** Opening Recorded data block **
/-- Fuse-held values (00 R6, 16 R459, R464, 19 R519, R529). -/
structure Fuses where
  grade : Grade
  serial : BitVec 64
  step : Byte
  fwMin : Nat
  recipeMin : Nat
  fwKey : BitVec 384
  recipeKeys : List (Option (BitVec 384))
  revoked : BitVec 4
deriving DecidableEq, Repr

/-- The register file of the control window: live values, shadows of staged registers (19 R526), and the `_HI` values
that reads of `_LO` registers latched (19 R521). Keys are control-window offsets; an unlisted live value or shadow is
the house value. -/
structure Regs where
  live : SMap W32
  shadow : SMap W32
  hi : SMap W32
  /-- What the registers that are not clocked in Simmer held at its entry, as the Simmer link and MCTP read them (02 R75): keys are
  the path's number × 2^26 plus the offset, and an unlisted one read 0. Empty outside Simmer. -/
  entry : SMap W32
deriving DecidableEq, Repr

/-- An event on the Event rail: a spike record to be (18 R502, R509). -/
structure Ev where
  code : Nat
  p0 : BitVec 64
  p1 : BitVec 64
  p2 : BitVec 64
  p3 : BitVec 64
deriving DecidableEq, Repr

/-- A dynamic-capacity region: base and length in 256 MiB units (02 R56). -/
structure DcRegion where
  base : Nat
  len : Nat
deriving DecidableEq, Repr

/-- Host ports (02_host_ports.md). -/
structure HostPorts where
  links : SMap Link
  foPort : Nat
  foMoved : Bool
  perst : List Nat
  regions : SMap DcRegion
  gpfWaiting : List Nat
  simmerLink : Nat
  arrivals : Nat
  posted : SMap Nat
  applied : SMap Nat
  nextHeld : Nat
  snpAnswered : Nat
deriving DecidableEq, Repr

/-- The spice rack (10_coherence.md): the directory by set × 16 + way, a count of its uses, the open trackers, the
outstanding snoops, the generation of each BITag index, the conflict queues in order of arrival, the sharing sets, and a
running directory flush with the link it is for. -/
structure Spice where
  dir : SMap DirE
  uses : Nat
  trackers : List Tracker
  nextTracker : Nat
  snoops : List Snp
  gens : SMap Nat
  queue : List CReq
  setMax : Nat
  ssets : List SSet
  ssetFull : Bool
  unownedHi : Bool
  cqFull : Bool
  flushing : Bool
  flushTodo : List (Nat × Option Nat)
deriving DecidableEq, Repr

/-- The ticket rails of 01 R37. Commands on the Lookup, Snoop and Snoop response rails are consumed in the step that
places them, so these rails hold nothing between steps (log entry 11). -/
structure Rails where
  accept : SMap (Rail (BitVec 16))
  lookup : SMap (Rail Nat)
  translate : SMap (Rail TReq)
  mediaReq : SMap (Rail MReq)
  mediaRes : SMap (Rail MRes)
  invalidate : SMap (Rail Nat)
  snoop : SMap (Rail Nat)
  snoopResp : SMap (Rail Nat)
  journal : Rail JRec
  event : Rail Ev
deriving DecidableEq, Repr

/-- The stockpot (03_stockpot.md): among others the plane blocks that hold an open-block parity slot, the contents of the slots
(unlisted: all zero), and the slots lost to an SRAM error (03 R108, 05 R168, R170). -/
structure Stockpot where
  frames : SMap Frame
  pages : SMap Page
  nextPage : Nat
  blockSlots : List Nat
  blockPar : SMap (List Byte)
  blockLost : List Nat
  rr : Nat
  frozen : Bool
  replay : Bool
  hostFullSeen : Bool
deriving DecidableEq, Repr

/-- A flush mark in progress or durable (04 R138): the covered sequence, the cursors, and the on-deck list. -/
structure Mark where
  covered : BitVec 48
  cursors : List Nat
  onDeck : List Nat
deriving DecidableEq, Repr

/-- A checkpoint image: the tables as copied (04 R140, 07 R206). -/
structure Ckpt where
  number : Nat
  loafs : SMap LoafE
  slices : SMap SliceE
  blocksUsed : List Nat
  table : SMap Block
  driftClk : BitVec 32
  opsec : Nat
  retiredMask : BitVec 32
  rebuildState : Nat
  rebuildLeft : Nat
  trims : SMap (List Int)
deriving DecidableEq, Repr

/-- The sieve (04_translation.md): among others whether the retention flops hold the checksum page's checksum, whether the map stacks have
stayed in self-refresh since, and whether the last journal record was a flush mark (R136, R143); when the map load began, and the lookups
that wait for a locked map-stack line (13 R388); and for each set of the entry cache its lines, as map-stack offsets divided by 64, the most
recently used first (R123): the cache is write-through, so a line's contents are those of the stacks. -/
structure Sieve where
  loafs : SMap LoafE
  slices : SMap SliceE
  blocksUsed : List Nat
  seq : BitVec 48
  ready : Bool
  recovering : Bool
  startCase : Nat
  recMs : Nat
  scanned : Nat
  staging : List JRec
  lostStaging : Bool
  recTotal : Nat
  markRecs : Nat
  markPending : Bool
  markSent : Nat
  recordsSinceMark : Nat
  journalBytes : Nat
  journal : List JRec
  pendingRecs : List JRec
  journalSector : Nat
  mark : Option Mark
  markAt : Nat
  markDone : Nat
  ckptNum : Nat
  ckptActive : Bool
  ckptStarted : Nat
  ckptProgress : Nat
  ckptImage : Option Ckpt
  ckptDone : Option Ckpt
  ckptDoneStart : Nat
  ckptPages : Nat
  ckptNext : Nat
  ckptPassed : Nat
  ckptPending : Bool
  sweepAt : Nat
  demote : List Nat
  foldWindow : Nat
  foldCount : Nat
  retention : Bool
  selfRefresh : Bool
  lastMark : Bool
  recAt : Nat
  waiting : List TReq
  cache : SMap (List Nat)
deriving DecidableEq, Repr

/-- A staged or written spike record (18 R502). -/
structure SpikeRec where
  code : Nat
  sev : Nat
  opsec : Nat
  cycles : Nat
  serial : BitVec 32
  p0 : BitVec 64
  p1 : BitVec 64
  p2 : BitVec 64
  p3 : BitVec 64
  suppressed : Nat
deriving DecidableEq, Repr

/-- A page of a flush image: frames, or KIND 8 sectors whose contents the spec lays out no further (03 R113; log entry 94). -/
inductive ImagePage where
  | frames (fs : List (Nat × Frame))
  | metadata
deriving DecidableEq, Repr

/-- A flush image (03 R113, 15 R432, R433): the frames with their tags, the staged spike records, the records the final mark covers, the
last acknowledged numbers, the user data of the marker, the open stripes with their row slots, the block slots, and its pages, in number
and layout. -/
structure FlushImage where
  frames : SMap Frame
  spike : List SpikeRec
  recs : List JRec
  acks : SMap (BitVec 16)
  marker : List Byte
  open_ : List OpenStripe
  blockSlots : List Nat
  blockPar : SMap (List Byte)
  blockLost : List Nat
  pages : Nat
  layout : List ImagePage
deriving DecidableEq, Repr

/-- A class C rebuild under way (07 R218): the read it serves, its stripe, whether a failed tag started it and which (12 R363),
the members of the row whose codewords are still to come and those lost, by burner, whether the second parity member has been asked
for, and the sectors that some member's read brought wrong. -/
structure Rebuild where
  req : MReq
  stripe : Nat
  tagged : Bool
  bad : BitVec 16
  waits : List Nat
  lost : List Nat
  asked : Bool
  spoiled : BitVec 16
deriving DecidableEq, Repr

/-- The media as the device uses it: sectors programmed, parity pages by sector address / 64, class C rebuilds under way, the rows
that an unclean loss left open, the block table, the reads in flight per plane block (01 R33),
open stripes, the stripes on deck and those whose members are being reset, plane blocks whose mirror is due, inner-ring positions per die, ring blocks being reset, the blocks of the replayed flush area still to be reset and the two flush areas (05_media_layout.md). -/
structure Media where
  formatted : Bool
  dies : Nat
  formatSeq : BitVec 48
  sectors : SMap Sector
  parity : SMap ParPage
  rebuilds : SMap Rebuild
  nextJob : Nat
  unsealed : List (Nat × Nat)
  table : SMap Block
  inflight : SMap Nat
  openStripes : List OpenStripe
  onDeck : List Nat
  resetting : SMap (List Nat)
  mirrorDue : List Nat
  ringNext : SMap Nat
  ringReset : List Nat
  areaReset : List Nat
  flushArea : SMap FlushImage
  flushReset : BitVec 2
  flushUse : Nat
  moved : SMap Nat
deriving DecidableEq, Repr

/-- A stripe queued for the scraper with its precedence (07 R209). -/
structure Forced where
  prec : Nat
  stripe : Nat
deriving DecidableEq, Repr

/-- Upkeep (07_upkeep.md). -/
structure Upkeep where
  forced : List Forced
  victim : Option Nat
  victimPrec : Nat
  victimRead : List Nat
  withdrawing : List Nat
  rebuilt : List Nat
  lastV : Nat
  lastPages : Nat
  sinceWear : Nat
  credit : Nat
  driftClk : BitVec 32
  driftAt : Nat
  capAlert : Bool
  pantry : Bool
  retiredMask : BitVec 32
  rebuildState : Nat
  rebuildLeft : Nat
  lastRetired : Nat
  rebuildBytes : Nat
  withdrawn : Nat
  govWindow : Nat
  govSpent : Nat
  governed : Bool
  governedLast : Bool
  wa : List (Nat × Nat × Nat)
  patrolStripe : Nat
  patrolPos : Nat
  patrolFast : Bool
  patrolStarted : Nat
  patrolDone : Nat
  patrolRestart : Bool
  catchup : Bool
  trims : SMap (List Int)
  rlt : SMap (List Int)
  warnCounts : SMap Nat
  calib : Option (Nat × Nat × Nat)
  spareLow : Bool
  sealQueue : List (Nat × Nat)
  refreshQueued : List Nat
  seals : SMap Nat
  sealFails : SMap (List Nat)
  repairs : List (Nat × Bool)
  wiping : List Nat
deriving DecidableEq, Repr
** Closing Recorded data block **
• Brief:
Where a line of the data holds "base", show that line.

• Problem solution:
/-- A dynamic-capacity region: base and length in 256 MiB units (02 R56). -/
  base : Nat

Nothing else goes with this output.